What is [math] \circ [/math] when...
1. [math] a \circ b \ne b \circ a [/math]
2. [math] a \circ 0 \ne a [/math]
3. [math] 0 \circ 0 \ne 0 [/math]
4. [math] \left( {a \circ b} \right)\left( {c \circ d} \right) = ac \circ bd [/math]
5. [math] {\left( {a \circ b} \right)^{ - 1}} = {a^{ - 1}} \circ {b^{ - 1}} [/math]
6. [math] \left| {a \circ b} \right| = ab [/math]
>>7709158
if we ignore 6, that should be /
>>7709182
Wrong
>>7709158
If ab<0, then 6 is impossible.
>>7709272
You are assuming things you shouldn't be.
>>7709158
This puzzle is a bit unclear.
Which of the operations and constants used in these axioms are unspecified, and which ones are well-known operations? The [math]\textdegree[/math] is obviously unspecified, but what about [math]0[/math], [math]{}^{-1}[/math], [math]|\_|[/math], and the implicit-product operations? Do they represent the regular operations (zero, multiplicative inverse, some form of magnitude, multiplication), or are they free? Maybe they are neither this well-defined nor fully free, say with the apparent-inverse still being the inverse of the apparent-multiplication but the latter not necessarily meaning real multiplication?
>>7709158
Ok.
[math] \circ [/math] is [math] \oplus [/math]
where [math] \oplus [/math] is the matrix direct sum.

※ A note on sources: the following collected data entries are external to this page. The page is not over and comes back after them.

/-- An edge that a pass may arm (R97): offset, cell, handle, start or end, the cycle it lies in. -/
structure ArmItem where
  off : Nat
  cell : Fin 512
  handle : BitVec 12
  isEnd : Bool
  cycle : Word
deriving DecidableEq, Repr

/-- R97: the passages of an angle that the arming pass of tooth `tooth` in cycle `y` can arm: offset and cycle. -/
def passages (n lead tooth : Nat) (y : Word) (a : Word) : List (Nat × Word) :=
  let at_ := if angTooth a = tooth then [(angMicro a, y)] else []
  let next := if (tooth + 1) % n = angTooth a ∧ angMicro a < lead then
      [(4096 + angMicro a, if angTooth a = 0 then y + 1 else y)] else []
  at_ ++ next

/-- R96: the cycle in which a PULSE that starts in cycle `y` ends. -/
def endCycleOf (w0 w1 : Word) (y : Word) : Word := if w0.toNat < w1.toNat then y else y + 1

/-- R97: a cycle lies in a run of cycles. -/
def cycleInRun (y : Word) (r : Word × Word) : Bool := decide ((r.2 - y).toNat ≤ (r.2 - r.1).toNat)

/-- R97: an occurrence of cycle `y` joins those not served again; a run holds at most half of the counter's range. -/
def addRun (l : List (Word × Word)) (y : Word) : List (Word × Word) :=
  match l with
  | [] => [(y, y)]
  | r :: t =>
    if l.any (cycleInRun y) then l
    else if y = r.2 + 1 then (if 2 ^ 23 ≤ (y - r.1).toNat then r.1 + 1 else r.1, y) :: t
    else (y, y) :: l

/-- R96, R97: the start passages of an entry that it serves. -/
def startItems (s : State) (d : Fin 16) (lead tooth : Nat) (y : Word) (slot : BitVec 8) (e : ArmEntry) :
    List ArmItem :=
  let h := mkHandle d slot
  let live := (s.cells[entCell e].queue.filter (fun o => decide (o.handle = h ∧ o.link = .live))).length
  let ok := fun (p : Nat × Word) =>
    !e.served.any (cycleInRun p.2) &&
      (if entCycleMode e = 0 then decide (live = 0)
       else if entCycleMode e = 1 then decide (p.2 = e.w3) && decide (live = 0)
       else decide (e.w3 = 0 ∨ e.since + live < e.w3.toNat))
  let ps := (passages (teethOf s d) lead tooth y e.w0).filter ok
  let ps1 := if entCycleMode e ≠ 2 then ps.take 1
    else if e.w3 = 0 then ps else ps.take (e.w3.toNat - (e.since + live))
  ps1.map (fun p => ⟨p.1, entCell e, h, false, p.2⟩)

/-- R97: the end passages of an occurrence that starts in cycle `y0`. -/
def endItems (s : State) (d : Fin 16) (lead tooth : Nat) (y : Word) (c : Fin 512) (h : BitVec 12) (w1 : Word)
    (endCycle y0 : Word) : List ArmItem :=
  (((passages (teethOf s d) lead tooth y w1).filter (fun p => !cycleBefore p.2 endCycle)).take 1).map
    (fun p => ⟨p.1, c, h, true, y0⟩)

/-- Items in order of offset, which is angle order (R101). -/
def insertItem (l : List ArmItem) (i : ArmItem) : List ArmItem :=
  match l with
  | [] => [i]
  | j :: t => if i.off < j.off then i :: j :: t else j :: insertItem t i

/-- R97: everything the arming pass of a tooth may arm, in angle order. -/
def armItems (s : State) (d : Fin 16) (lead tooth : Nat) (y : Word) : List ArmItem :=
  let starts := s.doms[d].arm.flatMap (fun p => startItems s d lead tooth y p.1 p.2)
  let ends1 := starts.flatMap (fun i =>
    match armGet s i.handle with
    | some e => if entPulse e then endItems s d lead tooth y i.cell i.handle e.w1 (endCycleOf e.w0 e.w1 i.cycle) i.cycle
      else []
    | none => [])
  let ends2 := (List.finRange 512).flatMap (fun c => s.cells[c].queue.flatMap (fun o =>
    if o.pulse ∧ o.endAt = none ∧ handleDom o.handle = d then
      endItems s d lead tooth y c o.handle o.endAngle o.endCycle o.cycle
    else []))
  (starts ++ ends1 ++ ends2).foldl insertItem []

/-- The tooth an arming pass is of: pin time, period in ticks (0 invalid), synthetic. -/
structure PassTooth where
  pin : Time
  ticks : Nat
  synth : Bool
deriving DecidableEq, Repr

/-- R99 to R104: the instant of an edge and its record flags, for the `nth` edge of the pass on the cell. `own` is the
start of the same occurrence. -/
def armInstant (s : State) (x : Cell) (t : PassTooth) (suspect : Bool) (minW off nth : Nat) (own : Option T16) :
    T16 × Nat :=
  let least := mk16 (plus (now s) (8 + nth)) 0
  let base := (if t.synth then 8 else 0) + (if suspect then 4 else 0)
  let e0 := if t.ticks = 0 then least else mk16 t.pin 0 + BitVec.ofNat 52 (off * t.ticks / 256)
  let (e1, f1) := match lastEdge x with
    | some p =>
      if after16 (addTicks p minW) e0 then (addTicks p minW, if own = some p then 64 else 16) else (e0, 0)
    | none => (e0, 0)
  if t.ticks = 0 then (if after16 least e1 then (least, base + f1 + 32) else (e1, base + f1 + 32))
  else if after16 least e1 then (least, base + f1 + 128) else (e1, base + f1)

/-- R97: an occurrence of the entry in cycle `y` is not served again. -/
def markServed (s : State) (h : BitVec 12) (y : Word) : State :=
  match armGet s h with
  | some e => armPut s h { e with served := addRun e.served y }
  | none => s

/-- R98, R101, R103, R306: a start the pass would arm is cancelled instead, with ARMED = 0. -/
def refuseStart (s : State) (h : BitVec 12) (y : Word) (reason : Nat) (count freeSingle : Bool) : State :=
  match armGet s h with
  | some e => completeEntry (cancelPending (markServed s h y) h e reason) h count freeSingle true
  | none => s

/-- R98 to R104: arming one start. -/
def armStart (s : State) (d : Fin 16) (t : PassTooth) (suspect : Bool) (minW nth : Nat) (i : ArmItem) : State × Bool :=
  match armGet s i.handle with
  | none => (s, false)
  | some e =>
    let c := i.cell
    if cellHeld s c then (refuseStart s i.handle i.cycle 0x09 false true, false)
    else if !cellEn s c then (refuseStart s i.handle i.cycle 0x06 true true, false)
    else if decide (cellMode s c ≠ 6 ∨ regFld s (.cell c 0x00) 7 4 ≠ d.val) then
      (refuseStart s i.handle i.cycle 0x0A true true, false)
    else if decide (t.ticks = 0) && entCancel e then (refuseStart s i.handle i.cycle 0x03 true true, false)
    else if 4 ≤ s.cells[c].queue.length then
      (orReg (refuseStart s i.handle i.cycle 0x05 true false) (.cell c 0x08) 0x100, false)
    else
      let (at_, f) := armInstant s s.cells[c] t suspect minW i.off nth none
      let o : Occ := ⟨i.handle, entPulse e, entEdge e, i.cycle, at_, BitVec.ofNat 8 f, false, false, e.w1,
        endCycleOf e.w0 e.w1 i.cycle, none, 0, false, plus (now s) 6, 0, .live⟩
      (updCell (markServed s i.handle i.cycle) c (fun x => { x with queue := x.queue ++ [o] }), true)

So [math]a \circ b = a \oplus b = \left( {\begin{array}{*{20}{c}}
a&0 \\
0&b
\end{array}} \right)[/math]
and [math] \left| {a \circ b} \right| = \left| {a \oplus b} \right| = \left| {\begin{array}{*{20}{c}}
a&0 \\
0&b
\end{array}} \right| = ab [/math]
>>7709158
By 2 and 3 you mean there is no identity element? Or is it the number 0?
>>7709293
What about 3?
>>7709303
[math] 0 \oplus 0 = \left( {\begin{array}{*{20}{c}}
0&0 \\
0&0
\end{array}} \right) [/math]
>>7709275
Well you have absolute value in the left hand side of 6. So I assume a \circ b is a complex number. On the right you have "ab" which must then be a complex number, so I assumed a and b were complex and this is standard multiplication.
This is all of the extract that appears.